Лето 1796 г. я провела в своем могилевском имении, где принимала некоторых лиц из Петербурга, хорошо осведомленных о том, что делалось и говорилось при дворе, и выразивших мне свое удовольствие, что вскоре увидятся со мной, так как ее величество намеревалась мне написать и пригласить в Петербург для того, чтобы я повезла великую княжну Александру[223] в Швецию; ее брак со шведским королем казался делом почти решенным; одновременно я получила из Москвы письма от моих родственников, выражавших свое сожаление, что мне придется их покинуть, так как, по слухам, императрица уже отправила ко мне курьера с приглашением вернуться в Петербург. Тогда я решила немедленно же вернуться в Троицкое и испросить или отставку или продление отпуска. Вернувшись в Троицкое, я написала императрице, и она продолжила мой отпуск всего на год. Ее письмо было очень милостиво, но, опасаясь, что государыня недовольна моим долгим отсутствием, я написала в Петербург верным друзьям и просила их сообщить мне откровенно, как императрица отзывается обо мне и не сердится ли на меня. Мне ответили, что императрица несколько раз говорила обо мне и как будто была довольна тем, что выбрала меня для сопровождения своей внучки в Швецию. «Я знаю, – говорила она, – что княгиня Дашкова слишком меня любит, чтобы отказать мне в исполнении моего сердечного желания, и тогда я буду покойна за мою молодую королеву».

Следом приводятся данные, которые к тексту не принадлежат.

-- ==== Sys2Proof/Machine/Ops.lean ====
section
/-! DEFINITION. The named operations over the state: units, network time, memory, the error log, events to hosts and to
management, local abort causes, arrival groups, messages, the journal and the granary's commits. -/

namespace Sys2Proof.Machine

open Sys2Proof

/-! Units -/

/-- The fixed names of the regions (R64). -/
def compRegion (b : Nat) : Nat := b / 4
/-- Network region n's ID. -/
def netRegion (n : Nat) : Nat := 0x10 + n
/-- Stack region i's ID. -/
def stackRegion (i : Nat) : Nat := 0x14 + i
/-- The I/O region's ID. -/
def ioRegion : Nat := 0x20
/-- Whether a region's clock stretches and gates (R68, R69): compute and stack regions. -/
def gateable (r : Nat) : Bool := decide (r < 0x10) || (decide (0x14 ≤ r) && decide (r < 0x20))

/-- A region. -/
def State.region (s : State) (r : Nat) : Region := get {} s.regions r
/-- The state with one region rewritten. -/
def State.onRegion (s : State) (r : Nat) (f : Region → Region) : State := { s with regions := upd {} s.regions r f }
/-- A physical block. -/
def State.block (s : State) (b : Nat) : Block := get {} s.blocks b
/-- The state with one block rewritten. -/
def State.onBlock (s : State) (b : Nat) (f : Block → Block) : State := { s with blocks := upd {} s.blocks b f }
/-- A stack region's unit. -/
def State.stack (s : State) (i : Nat) : Stack := get {} s.stks i
/-- The state with one stack rewritten. -/
def State.onStack (s : State) (i : Nat) (f : Stack → Stack) : State := { s with stks := upd {} s.stks i f }
/-- A DDR5 channel. -/
def State.chan (s : State) (c : Nat) : Ddr := get {} s.ddr c
/-- The state with one channel rewritten. -/
def State.onChan (s : State) (c : Nat) (f : Ddr → Ddr) : State := { s with ddr := upd {} s.ddr c f }
/-- A network region's rota part. -/
def State.net (s : State) (n : Nat) : Net := get {} s.nets n
/-- The state with one rota part rewritten. -/
def State.onNet (s : State) (n : Nat) (f : Net → Net) : State := { s with nets := upd {} s.nets n f }
/-- A physical link. -/
def State.link (s : State) (l : Nat) : Link := get {} s.links l
/-- The state with one link rewritten. -/
def State.onLink (s : State) (l : Nat) (f : Link → Link) : State := { s with links := upd {} s.links l f }
/-- A host port. -/
def State.port (s : State) (p : Nat) : Port := get {} s.ports p
/-- The state with one port rewritten. -/
def State.onPort (s : State) (p : Nat) (f : Port → Port) : State := { s with ports := upd {} s.ports p f }
/-- A mailbox. -/
def State.mbx (s : State) (p m : Nat) : Mailbox := get {} (s.port p).boxes m
/-- The state with one mailbox rewritten. -/
def State.onMbx (s : State) (p m : Nat) (f : Mailbox → Mailbox) : State :=
  s.onPort p (fun q => { q with boxes := upd {} q.boxes m f })

/-- The sheaf cycle of a region (R32). -/
def State.cyc (s : State) (r : Nat) : Nat := (s.region r).cycle

/-- Relay role (R3). -/
def State.relay (s : State) : Bool := s.rst.role

/-- Whether a job runs on the module. -/
def State.jobRuns (s : State) : Bool := s.job.phase == .running

/-- The physical block that holds logical block `lb` (R114). -/
def State.physOf (s : State) (lb : Nat) : Option Nat :=
  (List.range 64).find? (fun p => (s.block p).active && (s.block p).logical.toNat == lb)

/-- N, the number of logical blocks of the job (R114). -/
def State.logicalCount (s : State) : Nat := s.job.cells / 4

/-- The profile of the current plan (R307): true for LP2. -/
def State.lp2 (s : State) : Bool := match s.store.cur with | some p => p.profile == 2 | none => false

/-- The step length L. -/
def State.stepLen (s : State) : Nat := match s.store.cur with | some p => p.stepLen | none => 0

/-- The number of commit sheaves C. -/
def State.commitLen (s : State) : Nat := match s.store.cur with | some p => p.commit | none => 0

/-- Whether the current sheaf is a commit sheaf (R45): the span of R329 from the commit tick to the next boundary. -/
def State.inCommit (s : State) : Bool :=
  s.jobRuns && s.sheaf.begun && !s.sheaf.atBoundary &&
    decide (s.stepLen ≤ s.sheaf.sheafInStep.toNat + s.commitLen)

/-- Whether the current plan runs in debug mode (R322, R323). -/
def State.debugMode (s : State) : Bool := match s.store.cur with | some p => bit p.flags 1 | none => false

/-! Network time -/

/-- T = OFFSET + (FRC − ANCHOR) × RATE, the product truncated to 16 fractional bits (R50). -/
def TimeBlock.now (t : TimeBlock) : BitVec 80 :=
  t.offset + BitVec.ofNat 80 ((t.frc - t.anchor).toNat * t.rate.toNat / 2 ^ 24)

/-- T of the module. -/
def State.now (s : State) : BitVec 80 := s.time.now

/-- Whole nanoseconds of T. -/
def State.nowNs (s : State) : Nat := s.now.toNat / 2 ^ 16

/-- Whole microseconds of FRC time (1,050 counts each), for the intervals that the model counts in state. -/
def State.frcUs (s : State) : Nat := s.time.frc.toNat / 1050

/-- TICK_INDEX: the number of the segment's last tick, held at the register's maximum (R62). -/
def SheafState.tick (h : SheafState) : Word32 := BitVec.ofNat 32 (Nat.min h.tickNo (2 ^ 32 - 1))

/-- The network time in ns of the next tick (R29): the next of the present segment, or tick 0 of an announced one if that
falls first. -/
def State.tickTime (s : State) : Nat :=
  let n := s.sheaf.segEpoch.toNat + (s.sheaf.tickNo + 1) * s.time.period.toNat
  match s.sheaf.nextSeg with
  | some (e, _, _) => Nat.min n e.toNat
  | none => n

/-- The DETAIL of an entry of the time and sheaf machinery (R347): the servo's offset and the tick. -/
def State.servoDetail (s : State) : Nat := s.servo.servoOffset.toNat + s.sheaf.tick.toNat * 2 ^ 32

/-- Whether network time has come within `lead` ns of the next tick. -/
def State.nearTick (s : State) (lead : Nat) : Bool := decide (s.tickTime ≤ s.nowNs + lead)

/-! Memory: every byte at a device address (R185) -/

/-- The base of physical block `p`'s window (R188). -/
def blockBase (p : Nat) : Nat := 0x200000000000 + p * 0x800000
/-- The base of partition `e` of stack `i`'s staging window (R188). -/
def stageBase (i e : Nat) : Nat := 0x200100000000 + i * 0x1000000 + e * 0x40000
/-- The base of pseudo-channel `e` of stack `i` (R187). -/
def pcBase (i e : Nat) : Nat := i * 2 ^ 36 + e * 2 ^ 30
/-- The base of a network region's egress entry in the egress buffers (R211). -/
def egressBase (n entry : Nat) : Nat := (n * 4096 + entry) * 512

/-- The bytes that one ECC word covers: 32 of HBM (R181), 64 of DDR5 (R204), 8 of block SRAM, instruction memory and staging
store (R147, R159). -/
def eccWidth (a : Nat) : Nat := if a < 0x00C000000000 then 32 else if 0x100000000000 ≤ a ∧ a < 0x130000000000 then 64 else 8
/-- Whether a run of bytes touches the ECC word at `u`. -/
def meetsUnit (a k u : Nat) : Bool := decide (a < u + eccWidth u) && decide (u < a + k)
/-- The state with bytes written at a device address. -/
def State.poke (s : State) (a : Nat) (bs : List Byte) : State :=
  { s with mem := writeBytes s.mem a bs
           weak := s.weak.filter (fun u => u.2 == 3 || !(decide (a ≤ u.1) && decide (u.1 + eccWidth u.1 ≤ a + bs.length))) }
/-- The units with errors that an access to a run of bytes finds: of the stored bits, or of the command and address parity of the
access, which is handled as an uncorrectable error (R180). -/
def State.badUnits (s : State) (a k : Nat) : List (Nat × Nat) := s.weak.filter (fun u => meetsUnit a k u.1)
/-- The worst error that an access finds: 0 none, 1 correctable, 2 uncorrectable. -/
def State.weakness (s : State) (a k : Nat) : Nat := (s.badUnits a k).foldl (fun m u => max m u.2) 0
/-- How many units an access corrects. -/
def State.corrections (s : State) (a k : Nat) : Nat := ((s.badUnits a k).filter (fun u => u.2 == 1)).length
/-- The units that an access cannot correct. -/
def State.lostUnits (s : State) (a k : Nat) : List Nat := ((s.badUnits a k).filter (fun u => decide (2 ≤ u.2))).map (·.1)
/-- The units of a run of bytes whose every access has a command or address parity error (R180). -/
def State.parityUnits (s : State) (a k : Nat) : List Nat := ((s.badUnits a k).filter (fun u => u.2 == 3)).map (·.1)
/-- The first uncorrectable unit that a run of bytes touches. -/
def State.firstWeak (s : State) (a k : Nat) : Nat := (s.lostUnits a k).headD a
/-- Unit errors of a run of bytes taken away: their content stands as a board peer's equal range gives it back (R183, R197; log
entry 42). -/
def State.healed (s : State) (a n : Nat) : State :=
  { s with weak := s.weak.filter (fun u => !meetsUnit a n u.1) }
/-- Bytes at a device address. -/
def State.peek (s : State) (a k : Nat) : List Byte := readBytes s.mem a k
/-- The state with bytes written into an egress buffer. -/
def State.pokeEgress (s : State) (a : Nat) (bs : List Byte) : State := { s with egress := writeBytes s.egress a bs }
/-- A range of device memory zeroed. -/
def State.zeroMem (s : State) (a k : Nat) : State := { s with mem := zeroSpan s.mem a k }

/-! The granary's commits, platform events and port events -/

/-- The generation of a copy; 0 where none is valid (R419, R420). -/
def copyGen (c : Option GranCopy) : Nat := match c with | some x => x.gen | none => 0

/-- The newest generation of a record's valid copies; 0 when absent. -/
def GranRecord.newest (r : GranRecord) : Nat :=
  Nat.max (Nat.max (copyGen r.a0) (copyGen r.a1)) (Nat.max (copyGen r.b0) (copyGen r.b1))

/-- Whether an update writes slot 1: slot 0 holds a copy of the newest generation (R421). -/
def GranRecord.slotOne (r : GranRecord) : Bool :=
  r.newest != 0 && (copyGen r.a0 == r.newest || copyGen r.b0 == r.newest)

/-- The copy that a read takes (R420): the highest generation, then slot 0 of N0, slot 0 of N1, slot 1 of N0, slot 1 of N1. -/
def GranRecord.read (r : GranRecord) : Option GranCopy :=
  [r.a0, r.b0, r.a1, r.b1].findSome? (fun c => if r.newest != 0 && copyGen c == r.newest then c else none)
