/-- The job ends on the module: the JOB_END record with its cause (R293), every command that waits on the job completed
(R386, R387), every hold, unit and machine-wide record of the job at rest.  The plan stays loaded. -/
def State.endJob (s : State) (cause : Nat) : State :=
  if s.job.phase == .none then s
  else
    let ran := s.jobRuns
    let body := padBody 32 (leBytes 8 s.lastStep ++ [BitVec.ofNat 8 cause])
    let t := if ran then s.journalNow 0x0C body else s
    let hold := t.job.hostMbx.map (fun x => (x.1, x.2.1))
    let t := t.completeAll hold 0x0309 (fun _ => [])
    let t := t.completeAll t.job.resumeMbx 0x0309 (fun _ => [])
    let t := t.completeAll t.job.stopMbx 0 State.stopBody
    let t := if t.save.phase == .armed || t.save.phase == .capturing then
        t.completeAll [(t.save.port, t.save.mbx)] 0x0309 (fun _ => []) else t
    let u : Save := if t.save.phase == .uploading then t.save else {}
    let t := t.restUnits
    let fresh := { t.job with phase := .none, reported := false, joining := false, lastCommit := none, hostArm := none
                              hostMbx := [], resumeMbx := [], stopMode := none, stopMbx := [] }
    let links := t.links.map (fun x => (x.1, { x.2 with rxSync := none }))
    let t := { t with
      job := fresh, save := u, holds := {}, links := links
      store := { t.store with switchStep := none }
      sheaf := { t.sheaf with running := false, begun := false, atBoundary := false, cut := false, sampled := 0, latched := 0
                              nextSeg := none, awaitSeg := false, heldConsec := 0, heldSince := none, heldCount := 0, heldPaused := 0, refillLeft := 0 }
      fault := { t.fault with recoveryActive := false, refillActive := false, abort := none, deferred := none }
      assay := { t.assay with verdictPending := false, twinPending := false, heard := [], kept := [], refillOwed := false }
      coord := { t.coord with segOpen := false, refill := [], wanted := [], failDue := [], starts := [], nextPlans := [], recoveries := [], digests := []
                              twinResults := [], reports := [], failed := [], failedRelays := [], excluded := [] }
      feed := t.feed.drop
      glean := { t.glean with held := false, replay := { t.glean.replay with active := false, planWait := false } } }
    if ran then t.eventAll 12 else t

/-- FAILING with cause 3 to the coordinator (R364, R393). -/
def State.sendFailing (s : State) : State :=
  s.sendKept s.coord.coordKey 0x51 5 (bodyOf [(3, 0), ((s.fault.nextSeq - 1).toNat, 1)])

end Sys2Proof.Machine
end

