/-- The first entry of a part out of R214's order, or not disjoint from an earlier one. -/
def orderBreak : List Word128 → Nat → Option Nat
  | [], _ => none
  | a :: l, i => if sortedPart (a :: l) then none else
      (if sortedPart (a :: l.take 1) then orderBreak l (i + 1) else some (i + 1))

/-- The number of logical blocks against which a part's targets are checked (R212): its own VARIANT's, else that of the
smallest count that CELL_MASK sets (log entry 76). -/
def targetBlocks (p : Plan) (x : RotaPart) : Nat :=
  (if x.sec.variant = 0 then (maskCounts p.cellMask).headD 256 else 160 + 32 * x.sec.variant) / 4

/-- The patterns of a step's commit sheaves (R45, R326). -/
def Plan.commitPatterns (p : Plan) : List Nat := (p.body.stepPatterns.take p.stepLen).drop (p.stepLen - p.commit)

/-- Whether a pattern runs anywhere but in pre-commit sheaves, where alone R327 lets STAGE_FWD stand: in commit sheaves or in a
refill. -/
def Plan.bareOfContributions (p : Plan) (n : Nat) : Bool :=
  p.commitPatterns.contains n || p.body.refillLists.any (fun l => l.2.contains n)

/-- The first entry of a part that breaks a rule (R209 to R214, R228, R312, R327). -/
def Plan.partBreak (p : Plan) (x : RotaPart) : Option Nat :=
  match x.entries.findIdx? (fun e => !entryOk (targetBlocks p x) x e || (entryKind e == 2 && p.bareOfContributions x.pattern)) with
  | some i => some i
  | none => match orderBreak x.entries 0 with
    | some i => some i
    | none => if 4096 ≤ x.pattern then some 0 else none

/-- The waits of a stream with the cycle of their first issue: (group, cycle, line). -/
def waitsOf (stack : Bool) (x : Stream) (cycles : List Nat) : List (Nat × Nat × Nat) :=
  ((x.words.zip cycles).zipIdx).flatMap (fun w =>
    let (word, cycle) := w.1
    if stack then (if field word 0 6 == 0x30 then [(field word 72 6, cycle, w.2)] else [])
    else
      let g := field word 207 6
      match field word 204 3 with
      | 1 => [(g, cycle, w.2)]
      | 2 => ((List.range 4).filter (fun j => (field word 213 4).testBit j)).map (fun j => (g + j, cycle, w.2))
      | _ => [])

/-- The waits of a stream at a cell count. -/
def Plan.waitsAt (p : Plan) (stack : Bool) (cells : Nat) (x : Stream) : List (Nat × Nat × Nat) :=
  if runsAt stack cells x then
    (streamWalks p.body stack (variantOf cells) x).flatMap (fun w => match w with | some r => waitsOf stack x r.1 | none => [])
  else []

/-- The waits of a stream at the set cell counts. -/
def Plan.waits (p : Plan) (stack : Bool) (x : Stream) : List (Nat × Nat × Nat) :=
  (maskCounts p.cellMask).flatMap (fun c => p.waitsAt stack c x)

/-- The line of the first wait of a commit sheaf's stream on a group that a rota entry feeds, which R327 forbids. -/
def Plan.fedWait (p : Plan) (stack : Bool) (x : Stream) : Option Nat :=
  let fed (g : Nat) : Bool := p.body.rota.any (fun r => r.pattern == x.pattern && r.entries.any (fun e =>
    entryKind e != 3 && entryDst e / 2 ^ 30 == (if stack then 1 else 0) && entryGroup e == 64 * x.unitIx + g))
  if p.commitPatterns.contains x.pattern then ((p.waits stack x).find? (fun w => fed w.1)).map (fun w => w.2.2) else none

/-- ROTA_ENTRY (R209 to R214, R228, R312, R327). -/
def checkRota (p : Plan) : Option CheckFail :=
  let total := p.body.rota.foldl (fun a x => a + x.entries.length) 0
  if 16777216 < total then some { status := 0x020C, section_ := p.sectionOf 0x06, value := total, limit := 16777216 }
  else
    let waits (stack : Bool) (l : List Stream) : Option CheckFail := l.zipIdx.findSome? (fun x => (p.fedWait stack x.1).map (fun i =>
      { status := 0x020C, section_ := x.1.sec.index, entry := lineIn l x.2 i, region := if stack then stackRegion x.1.unitIx else x.1.unitIx / 4 }))
    match p.body.rota.zipIdx.findSome? (fun x => (p.partBreak x.1).map (fun i => ({
        status := 0x020C, section_ := x.1.sec.index, region := netRegion x.1.part
        entry := entriesBefore RotaPart.sec (fun y => y.entries.length) p.body.rota x.2 + i } : CheckFail))) with
    | some f => some f
    | none => match waits false p.body.streams with
      | some f => some f
      | none => waits true p.body.stackStreams

/-! Links that the plan names (R218, R226, R223 to R225, R27) -/

/-- The forms of a plan (R226): 0, and with FLAGS[4] the alternate forms 1 to 8. -/
def Plan.forms (p : Plan) : List Nat := if bit p.flags 4 then List.range 9 else [0]

/-- The logical links that this module's active entries name in a form; a spare that holds no logical slot names none (R315). -/
def State.namedLinks (s : State) (p : Plan) (form : Nat) : List Nat :=
  let pos := s.planPositions p
  if !s.relay && (logicalSlot pos s.mgmt.key).isNone then []
  else ((p.body.rota.filter (fun x => secNames x.sec pos s.mgmt.key)).flatMap (fun x =>
    (x.entries.filter (fun e => (entryMask e).testBit form)).map entryLink)).dedup

/-- ROTA_LINK: every link named by an active entry is in the map and enabled in the form that it serves. -/
def State.checkLinks (s : State) (p : Plan) : Option CheckFail :=
  let pos := s.planPositions p
  let bad (x : Nat × Nat) : Bool :=
    let e := s.portEntry pos x.1 x.2
    !(e.enabled && (s.mapEntry e.phys.toNat).isSome)
  let all := p.forms.flatMap (fun f => (s.namedLinks p f).map (fun l => (f, l)))
  if s.store.map.isNone then none
  else (all.find? bad).map (fun x => { status := 0x020D, section_ := p.sectionOf 0x06, link := (s.portEntry pos x.1 x.2).phys.toNat, value := x.2 })

/-- LATENCY: every link that the plan names is UP and within its class bound (R27), in ns. -/
def State.checkLatency (s : State) (p : Plan) : Option CheckFail :=
  let pos := s.planPositions p
  let form := s.tables.form.toNat
  let bad (l : Nat) : Bool :=
    let k := s.link (s.portEntry pos form l).phys.toNat
    !(k.state == .up && decide (k.latency.toNat ≤ classBound k.cls.toNat))
  ((s.namedLinks p form).find? bad).map (fun l =>
    let k := s.link (s.portEntry pos form l).phys.toNat
    { status := 0x020F, link := (s.portEntry pos form l).phys.toNat, value := k.latency.toNat / 4, limit := classBound k.cls.toNat / 4 })

/-- The peer of a key's logical link with the class of the wire between them. -/
def State.wire (s : State) (pos : Sparse Nat) (k : Key) (i : Nat) : Option (Key × Nat) :=
  let place := if keyRelay k then relayPort k pos i else match logicalSlot pos k with | some l => computePort k pos l i | none => none
  match place, s.store.map with
  | some (peer, phys), some m =>
    (m.links.find? (fun x => (x.keyA == k && x.linkA == phys) || (x.keyB == k && x.linkB == phys))).map (fun x => (peer, x.cls))
  | _, _ => none

/-- A_c of R223. -/
def transit (c : Nat) : Nat := match c with | 0 => 204 | 1 => 281 | 2 => 435 | _ => 692

/-- Whether a section serves a cell count and a form (R308). -/
def servesAt (cells form : Nat) (x : SectionRef) : Bool := (x.variant == 0 || x.variant == variantOf cells) && formCovers x.form form

/-- Every vector that the machine's parts send in a pattern at a cell count and in a form (R226): sender, receiver, class and entry. -/
def State.sentIn (s : State) (p : Plan) (pos : Sparse Nat) (pattern cells form : Nat) : List (Key × Key × Nat × Word128) :=
  (p.body.rota.filter (fun x => x.pattern == pattern && servesAt cells form x.sec)).flatMap (fun x =>
    ((s.twinKeys.filter (fun k => secNames x.sec pos k)).flatMap (fun k =>
      (x.entries.filter (fun e => entryKind e != 3 && (entryMask e).testBit form)).filterMap (fun e =>
        (s.wire pos k (entryLink e)).map (fun w => (k, w.1, w.2, e))))))

/-- ⌈1.05 × n⌉ for nanoseconds. -/
def cyclesUp (n : Nat) : Nat := ceilDiv (105 * n) 100

/-- The cell counts and forms in which a plan runs. -/
def Plan.settings (p : Plan) : List (Nat × Nat) := (maskCounts p.cellMask).flatMap (fun c => p.forms.map (fun f => (c, f)))

/-- The first wait placed before R223's cycle for some vector that completes its group at a cell count and in a form: its line, its cycle
and that cycle. -/
def State.waitEarlyAt (s : State) (p : Plan) (stack : Bool) (x : Stream) (cells form : Nat) : Option (Nat × Nat × Nat) :=
  let pos := s.planPositions p
  let sent := s.sentIn p pos x.pattern cells form
  let due (g : Nat) : Nat := ((sent.filter (fun v =>
    entryGroup v.2.2.2 == 64 * x.unitIx + g && entryDst v.2.2.2 / 2 ^ 30 == (if stack then 1 else 0) && secNames x.sec pos v.2.1)).map
      (fun v => 10 * entrySlot v.2.2.2 + transit v.2.2.1 + cyclesUp (p.margin + p.skew) + 26)).foldl Nat.max 0
  if !formCovers x.sec.form form then none
  else ((p.waitsAt stack cells x).find? (fun w => decide (w.2.1 < due w.1))).map (fun w => (w.2.2, w.2.1, due w.1))

/-- The first such wait of a stream in any of the plan's settings. -/
def State.waitEarly (s : State) (p : Plan) (stack : Bool) (x : Stream) : Option (Nat × Nat × Nat) :=
  p.settings.findSome? (fun y => s.waitEarlyAt p stack x y.1 y.2)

Вернувшись из Круглого в Троицкое, я решила закончить начатые постройки. Четыре дома были достроены, и я еще больше украсила свой сад, так что он стал для меня настоящим раем, и каждое дерево, каждый куст был посажен при мне и в указанном мною месте. Любоваться своим произведением вполне естественно, и я утверждаю, что Троицкое – одно из самых красивых имений в России и за границей.

Мне в особенности приятно и утешительно было жить в нем, потому что крестьяне мои были счастливы и богаты. Население за сорок лет моего управления им возросло с восьмисот сорока до тысячи пятисот пятидесяти душ. Число женщин увеличилось еще больше, так как ни одна из них не хотела выходить замуж вне моих владений. Я увеличила свою и без того большую библиотеку и комфортабельно устроила нижний этаж, чтобы жить в нем осенью. Ревматизм, полученный мною в Шотландии и всегда мучивший меня осенью, не преминул напомнить мне о себе и в означенном году; я была нездорова весь октябрь месяц и в начале ноября, когда Россию постигло самое ужасное несчастье, поставившее меня на краю могилы.

Серпуховский городничий Григоров, честный и почтенный человек, очень преданный мне (так как мне удалось оказать некоторые услуги ему и его брату), приехал ко мне как-то вечером. Когда он вошел в комнату, меня поразило его растерянное и грустное лицо. «Что с вами?» – спросила я. «Разве вы не знаете, княгиня, какое случилось несчастье? Императрица скончалась»[224].

Моя дочь, бывшая тогда со мной, боясь, что я упаду, поддержала меня.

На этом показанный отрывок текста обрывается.